O metrô de Londres poderá em breve ser totalmente movido a energia renovável. A medida faz parte de um plano para tornar a famosa rede ferroviária da cidade com zero de emissões até 2030 e tornar a cidade inteira neutra em carbono até 2050.

O Transport for London (TfL) é o maior consumidor de eletricidade de Londres e um dos maiores consumidores do Reino Unido. Ele usa 1,6TWh por ano, o mesmo que 437.000 residências médias.

Somente o tubo consome 1,2TWh a cada ano e isso é sem nenhum dos ônibus, bondes e trens subterrâneos que compõem a rede.

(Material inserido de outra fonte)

/-- A channel descriptor that R276's table refuses, and a live entry. -/
theorem test_meets_ChannelEvents_table : (boxChan .reset).chan 0 3 = .reset ∧ (boxChan chanTx).chan 0 3 ≠ .reset ∧
    (1 + 15 * 2 ^ 16) % 256 ≠ 0 ∧ ¬ (1 + 15 * 2 ^ 16) / 2 ^ 16 % 256 < 15 := by
  decide +kernel

/-! ## Effects, with the results of the spec's examples or worked out by hand -/

/-- R84 and R86: the sum wraps, and the latency is 1. -/
theorem test_addi_wraps : flying (exec (.addi 1 2 (-1)) (box [])) = [(.sreg 1, 2 ^ 64 - 1, 1)] := by decide +kernel

/-- R85: a subtraction reads its second operand last. -/
theorem test_sub : flying (exec (.sub 1 2 3 g0) (box [(2, 5), (3, 7)])) = [(.sreg 1, 2 ^ 64 - 2, 1)] := by decide +kernel

/-- A guard that fails leaves nothing in flight. -/
theorem test_guard_off : flying (exec (.add 1 2 3 gOff) (box [(2, 5), (3, 7)])) = [] := by decide +kernel

/-- R87: imm19 shifted by 13, with its sign. -/
theorem test_sethi : flying (exec (.sethi 1 (-1)) (box [])) = [(.sreg 1, 2 ^ 64 - 2 ^ 13, 1)] := by decide +kernel

/-- R54's worked example: the first draw from state 1. -/
theorem test_draw : drawNext 1 = 0x40822041 ∧ drawBits 0x40822041 = 16514 := by decide +kernel

/-- R54's worked example: 1 + 2^-9 to BF16 with that draw rounds down, with IX. -/
theorem test_sr : roundTo .bf16 .sr 16514 (.fin false 513 512) = (0x3F80, flIX) := by decide +kernel

/-- R58's worked example: group 0 gives 16,777,218 and group 1 a tie that goes to 16,777,220. -/
theorem test_matrix_groups : let e := entOf 0xBBD0F000
    let one := (FVal.fin false 1 1, (0 : Flags))
    let big := (FVal.fin false (2 ^ 24) 1, (0 : Flags))
    let first := accStep e (0, 0) (sumTerms [big, one, one])
    floatOf .f32 first.1 = .fin false 16777218 1 ∧
      floatOf .f32 (accStep e first (sumTerms [one])).1 = .fin false 16777220 1 ∧ (accStep e first (sumTerms [one])).2 = flIX := by
  decide +kernel

/-- R129's worked example: the packed values that the masks with N = 4 take. -/
theorem test_matrix_masks : [0, 5, 7, 10, 1].map (packedAt 0x04A1 4) = [some 0, some 1, some 2, some 3, none] ∧
    [0, 2, 3, 9, 15].map (packedAt 0x820D 4) = [some 0, some 1, some 2, some 3, none] ∧ [8, 9, 10].map (packedAt 0x0300 4) = [some 0, some 1, none] := by
  decide +kernel

/-- The row of 32-bit lanes that the list gives. -/
def rowOf (l : List Nat) : Row := BitVec.ofNat 2048 (leNat (l.map fun n => leBytes n 4).flatten)

/-- A package with rows 6 and 7. -/
def boxRows (a b : List Nat) : State := boxCore [] { Core.reset with rows := [(6, rowOf a), (7, rowOf b)] }

/-- Lane 0 of a row in flight, with its cycles. -/
def lane0 (o : Host.Outcome State Fault Refusal) : List (Dest × Nat × Nat) := (flying o).map fun e => (e.1, e.2.1 % 2 ^ 32, e.2.2)

/-- R122's worked example: 1.0 / 1.5 at four iterations is 0.625, with latency 10. -/
theorem test_vcor_div : (lane0 (exec (.vcor .f32 .div 4 6 7 ⟨false, 1⟩)
    { boxRows [0x3F800000] [0x3FC00000] with ctxs := [(0, { ctxWith [] with kregs := [(1, 0xF)] })] })).take 1 = [(.row 6, 0x3F200000, 10)] := by
  decide +kernel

Um estudo recente da British Business Energy calculou que seriam necessárias 200 turbinas eólicas ou 5,6 milhões de painéis solares para alimentar a rede completamente em fontes renováveis ​​por um ano. Que muitos painéis solares ocupariam a mesma quantidade de espaço que o bairro londrino de Kensington e Chelsea.

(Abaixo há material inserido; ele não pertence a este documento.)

/-- The CIA write rows of the opcode table (30_encoding.md R155). -/
def ciaWriteRows : List (Row 6 CiaOp) :=
  [ ⟨0x1F#6, 0x00#6, .wrPra⟩
  , ⟨0x1F#6, 0x01#6, .wrPrb⟩
  , ⟨0x1F#6, 0x02#6, .wrDdra⟩
  , ⟨0x1F#6, 0x03#6, .wrDdrb⟩
  , ⟨0x1F#6, 0x04#6, .wrTalo⟩
  , ⟨0x1F#6, 0x05#6, .wrTahi⟩
  , ⟨0x1F#6, 0x06#6, .wrTblo⟩
  , ⟨0x1F#6, 0x07#6, .wrTbhi⟩
  , ⟨0x1F#6, 0x08#6, .wrTod10⟩
  , ⟨0x1F#6, 0x09#6, .wrTodsec⟩
  , ⟨0x1F#6, 0x0A#6, .wrTodmin⟩
  , ⟨0x1F#6, 0x0B#6, .wrTodhr⟩
  , ⟨0x1F#6, 0x0C#6, .wrSdr⟩
  , ⟨0x1F#6, 0x0D#6, .wrIcr⟩
  , ⟨0x1F#6, 0x0E#6, .wrCra⟩
  , ⟨0x1F#6, 0x0F#6, .wrCrb⟩ ]

/-- All CIA rows. -/
def ciaRows : List (Row 6 CiaOp) := ciaReadRows ++ ciaWriteRows

/-- The VIC read rows of the opcode table (30_encoding.md R156). -/
def vicReadRows : List (Row 7 VicOp) :=
  [ ⟨0x70#7, 0x40#7, .rdSprpos⟩
  , ⟨0x7F#7, 0x50#7, .rdSprpos⟩
  , ⟨0x7F#7, 0x51#7, .rdCr1⟩
  , ⟨0x7F#7, 0x52#7, .rdRaster⟩
  , ⟨0x7F#7, 0x53#7, .rdLp⟩
  , ⟨0x7F#7, 0x54#7, .rdLp⟩
  , ⟨0x7F#7, 0x55#7, .rdSpren⟩
  , ⟨0x7F#7, 0x56#7, .rdCr2⟩
  , ⟨0x7F#7, 0x57#7, .rdSpryex⟩
  , ⟨0x7F#7, 0x58#7, .rdMemptr⟩
  , ⟨0x7F#7, 0x59#7, .rdIrqflag⟩
  , ⟨0x7F#7, 0x5A#7, .rdIrqmask⟩
  , ⟨0x7F#7, 0x5B#7, .rdSprmisc⟩
  , ⟨0x7E#7, 0x5C#7, .rdSprmisc⟩
  , ⟨0x7E#7, 0x5E#7, .rdColl⟩
  , ⟨0x7F#7, 0x60#7, .rdBorder⟩
  , ⟨0x7F#7, 0x61#7, .rdBg⟩
  , ⟨0x7E#7, 0x62#7, .rdBg⟩
  , ⟨0x7F#7, 0x64#7, .rdBg⟩
  , ⟨0x7F#7, 0x65#7, .rdSprcol⟩
  , ⟨0x7E#7, 0x66#7, .rdSprcol⟩
  , ⟨0x7C#7, 0x68#7, .rdSprcol⟩
  , ⟨0x7E#7, 0x6C#7, .rdSprcol⟩
  , ⟨0x7F#7, 0x6E#7, .rdSprcol⟩
  , ⟨0x7F#7, 0x6F#7, .rdUnused⟩
  , ⟨0x70#7, 0x70#7, .rdUnused⟩ ]

/-- The VIC write rows of the opcode table (30_encoding.md R156). -/
def vicWriteRows : List (Row 7 VicOp) :=
  [ ⟨0x70#7, 0x00#7, .wrSprpos⟩
  , ⟨0x7F#7, 0x10#7, .wrSprpos⟩
  , ⟨0x7F#7, 0x11#7, .wrCr1⟩
  , ⟨0x7F#7, 0x12#7, .wrRaster⟩
  , ⟨0x7F#7, 0x13#7, .wrLp⟩
  , ⟨0x7F#7, 0x14#7, .wrLp⟩
  , ⟨0x7F#7, 0x15#7, .wrSpren⟩
  , ⟨0x7F#7, 0x16#7, .wrCr2⟩
  , ⟨0x7F#7, 0x17#7, .wrSpryex⟩
  , ⟨0x7F#7, 0x18#7, .wrMemptr⟩
  , ⟨0x7F#7, 0x19#7, .wrIrqflag⟩
  , ⟨0x7F#7, 0x1A#7, .wrIrqmask⟩
  , ⟨0x7F#7, 0x1B#7, .wrSprmisc⟩
  , ⟨0x7E#7, 0x1C#7, .wrSprmisc⟩
  , ⟨0x7E#7, 0x1E#7, .wrColl⟩
  , ⟨0x7F#7, 0x20#7, .wrBorder⟩
  , ⟨0x7F#7, 0x21#7, .wrBg⟩
  , ⟨0x7E#7, 0x22#7, .wrBg⟩
  , ⟨0x7F#7, 0x24#7, .wrBg⟩
  , ⟨0x7F#7, 0x25#7, .wrSprcol⟩
  , ⟨0x7E#7, 0x26#7, .wrSprcol⟩
  , ⟨0x7C#7, 0x28#7, .wrSprcol⟩
  , ⟨0x7E#7, 0x2C#7, .wrSprcol⟩
  , ⟨0x7F#7, 0x2E#7, .wrSprcol⟩
  , ⟨0x7F#7, 0x2F#7, .wrUnused⟩
  , ⟨0x70#7, 0x30#7, .wrUnused⟩ ]

/-- All VIC rows. -/
def vicRows : List (Row 7 VicOp) := vicReadRows ++ vicWriteRows

/-- The EVENT rows of the opcode table (30_encoding.md R157). -/
def eventRows : List (Row 1 EventOp) :=
  [ ⟨1#1, 0#1, .clk⟩
  , ⟨1#1, 1#1, .reset⟩ ]

/-- The operation of the row a word selects (30_encoding.md R141). -/
def lookupRow {n : Nat} {α : Type} : List (Row n α) → BitVec n → Option α
  | [], _ => none
  | r :: rs, w => if w &&& r.mask = r.val then some r.op else lookupRow rs w

/-- The BUS decode word `RW << 19 | mode << 16 | A` (30_encoding.md R140). -/
def busWord (rw : Bool) (mode : BitVec 3) (a : Addr) : BitVec 20 := (BitVec.ofBool rw ++ mode) ++ a

/-- The mode field of a BUS word: bits 18:16 (R140). -/
def busMode (w : BitVec 20) : BitVec 3 := w.extractLsb' 16 3

/-- The address field of a BUS word: bits 15:0 (R140). -/
def busAddr (w : BitVec 20) : Addr := w.extractLsb' 0 16

/-- The direction of a BUS word: bit 19, 1 = read (R140). -/
def busRead (w : BitVec 20) : Bool := w.getLsbD 19

/-- INST of a CIA select word: 0 for CIA1, 1 for CIA2 (R143). -/
def CiaId.bit : CiaId → Bool
  | .cia1 => false
  | .cia2 => true

/-- The instance a CIA select word names: bit 5 (R143). -/
def ciaInst (w : BitVec 6) : CiaId := if w.getLsbD 5 then .cia2 else .cia1

/-- The CIA select word `inst << 5 | RW << 4 | idx` (30_encoding.md R143). -/
def ciaWord (k : CiaId) (rw : Bool) (idx : BitVec 4) : BitVec 6 := (BitVec.ofBool k.bit ++ BitVec.ofBool rw) ++ idx

/-- The VIC select word `RW << 6 | idx` (30_encoding.md R144). -/
def vicWord (rw : Bool) (idx : BitVec 6) : BitVec 7 := BitVec.ofBool rw ++ idx

/-- The register index of a VIC select word: bits 5:0 (R144). -/
def vicIndex (w : BitVec 7) : BitVec 6 := w.extractLsb' 0 6

/-- The operation of a BUS row on the word's mode and address. -/
def BusOp.instr : BusOp → BitVec 3 → Addr → Instr
  | .rdRam, m, a => .busRdRam m a
  | .rdVic, m, a => .busRdVic m a
  | .rdSid, m, a => .busRdSid m a
  | .rdColor, m, a => .busRdColor m a
  | .rdCia1, m, a => .busRdCia1 m a
  | .rdCia2, m, a => .busRdCia2 m a
  | .rdIoexp, m, a => .busRdIoexp m a
  | .rdChar, m, a => .busRdChar m a
  | .rdBasic, m, a => .busRdBasic m a
  | .rdKernal, m, a => .busRdKernal m a
  | .wrRam, m, a => .busWrRam m a
  | .wrVic, m, a => .busWrVic m a
  | .wrSid, m, a => .busWrSid m a
  | .wrColor, m, a => .busWrColor m a
  | .wrCia1, m, a => .busWrCia1 m a
  | .wrCia2, m, a => .busWrCia2 m a
  | .wrIoexp, m, a => .busWrIoexp m a

/-- The operation of a CIA row on the word's instance. -/
def CiaOp.instr : CiaOp → CiaId → Instr
  | .rdPra1, _ => .cia1RdPra
  | .rdPra2, _ => .cia2RdPra
  | .rdPrb1, _ => .cia1RdPrb
  | .rdPrb2, _ => .cia2RdPrb
  | .rdDdra, k => .ciaRdDdra k
  | .rdDdrb, k => .ciaRdDdrb k
  | .rdTalo, k => .ciaRdTalo k
  | .rdTahi, k => .ciaRdTahi k
  | .rdTblo, k => .ciaRdTblo k
  | .rdTbhi, k => .ciaRdTbhi k
  | .rdTod10, k => .ciaRdTod10 k
  | .rdTodsec, k => .ciaRdTodsec k
  | .rdTodmin, k => .ciaRdTodmin k
  | .rdTodhr, k => .ciaRdTodhr k
  | .rdSdr, k => .ciaRdSdr k
  | .rdIcr, k => .ciaRdIcr k
  | .rdCra, k => .ciaRdCra k
  | .rdCrb, k => .ciaRdCrb k
  | .wrPra, k => .ciaWrPra k
  | .wrPrb, k => .ciaWrPrb k
  | .wrDdra, k => .ciaWrDdra k
  | .wrDdrb, k => .ciaWrDdrb k
  | .wrTalo, k => .ciaWrTalo k
  | .wrTahi, k => .ciaWrTahi k
  | .wrTblo, k => .ciaWrTblo k
  | .wrTbhi, k => .ciaWrTbhi k
  | .wrTod10, k => .ciaWrTod10 k
  | .wrTodsec, k => .ciaWrTodsec k
  | .wrTodmin, k => .ciaWrTodmin k
  | .wrTodhr, k => .ciaWrTodhr k
  | .wrSdr, k => .ciaWrSdr k
  | .wrIcr, k => .ciaWrIcr k
  | .wrCra, k => .ciaWrCra k
  | .wrCrb, k => .ciaWrCrb k

/-- The operation of a VIC row on the word's register index. -/
def VicOp.instr : VicOp → BitVec 6 → Instr
  | .rdSprpos, i => .vicRdSprpos i
  | .rdCr1, _ => .vicRdCr1
  | .rdRaster, _ => .vicRdRaster
  | .rdLp, i => .vicRdLp i
  | .rdSpren, _ => .vicRdSpren
  | .rdCr2, _ => .vicRdCr2
  | .rdSpryex, _ => .vicRdSpryex
  | .rdMemptr, _ => .vicRdMemptr
  | .rdIrqflag, _ => .vicRdIrqflag
  | .rdIrqmask, _ => .vicRdIrqmask
  | .rdSprmisc, i => .vicRdSprmisc i
  | .rdColl, i => .vicRdColl i
  | .rdBorder, _ => .vicRdBorder
  | .rdBg, i => .vicRdBg i
  | .rdSprcol, i => .vicRdSprcol i
  | .rdUnused, i => .vicRdUnused i
  | .wrSprpos, i => .vicWrSprpos i
  | .wrCr1, _ => .vicWrCr1
  | .wrRaster, _ => .vicWrRaster
  | .wrLp, i => .vicWrLp i
  | .wrSpren, _ => .vicWrSpren
  | .wrCr2, _ => .vicWrCr2
  | .wrSpryex, _ => .vicWrSpryex
  | .wrMemptr, _ => .vicWrMemptr
  | .wrIrqflag, _ => .vicWrIrqflag
  | .wrIrqmask, _ => .vicWrIrqmask
  | .wrSprmisc, i => .vicWrSprmisc i
  | .wrColl, i => .vicWrColl i
  | .wrBorder, _ => .vicWrBorder
  | .wrBg, i => .vicWrBg i
  | .wrSprcol, i => .vicWrSprcol i
  | .wrUnused, i => .vicWrUnused i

UMA CIDADE ALIMENTADA POR ENERGIA RENOVÁVEL
Atualmente, 16% da eletricidade usada para abastecer a operação do metrô vem de fontes renováveis. Em vez de encher o centro de Londres com turbinas eólicas para compensar o resto, a Prefeitura de Londres liberou os requisitos de energia do metrô para que eles possam comprar eletricidade de fornecedores de energia renovável.

“Como um dos maiores compradores de energia em Londres, é importante que a TfL seja pioneira em energia verde”, disse o prefeito de Londres Sadiq Khan. “Este é um passo vital em direção às minhas ambições de que o TfL – e Londres – sejam zero em carbono até 2030.”

A Prefeitura procura expandir o uso de energia renovável no futuro para toda a propriedade. Isso cobriria toda a rede TfL, bem como os requisitos de energia da polícia e dos bombeiros. A decisão do prefeito de Londres foi bem recebida por organizações ambientais, incluindo o Greenpeace e a Associação de Energia Renovável.

“Esse trabalho para garantir energia renovável e econômica, para a rede ferroviária, com ambições de incluir o grupo [Greater London Authority] e além, desempenhará um papel fundamental na recuperação verde de Londres e na ação acelerada em emergências climáticas”, acrescenta Khan.

E SOBRE A REDUÇÃO DO USO DE ELETRICIDADE?
Com quase metade das empresas do Reino Unido trabalhando remotamente devido ao COVID-19, o deslocamento pode nunca voltar ao que é o que era antes da crise. As pessoas se acostumaram a horários de trabalho mais flexíveis e 45% esperam ter mais flexibilidade no horário de trabalho após o término do bloqueio.

Se 45% dos passageiros de Londres continuassem trabalhando remotamente no futuro, economizaria mais de 460 mil kWh de eletricidade, o mesmo que alimentar 46.000 residências na capital todos os dias.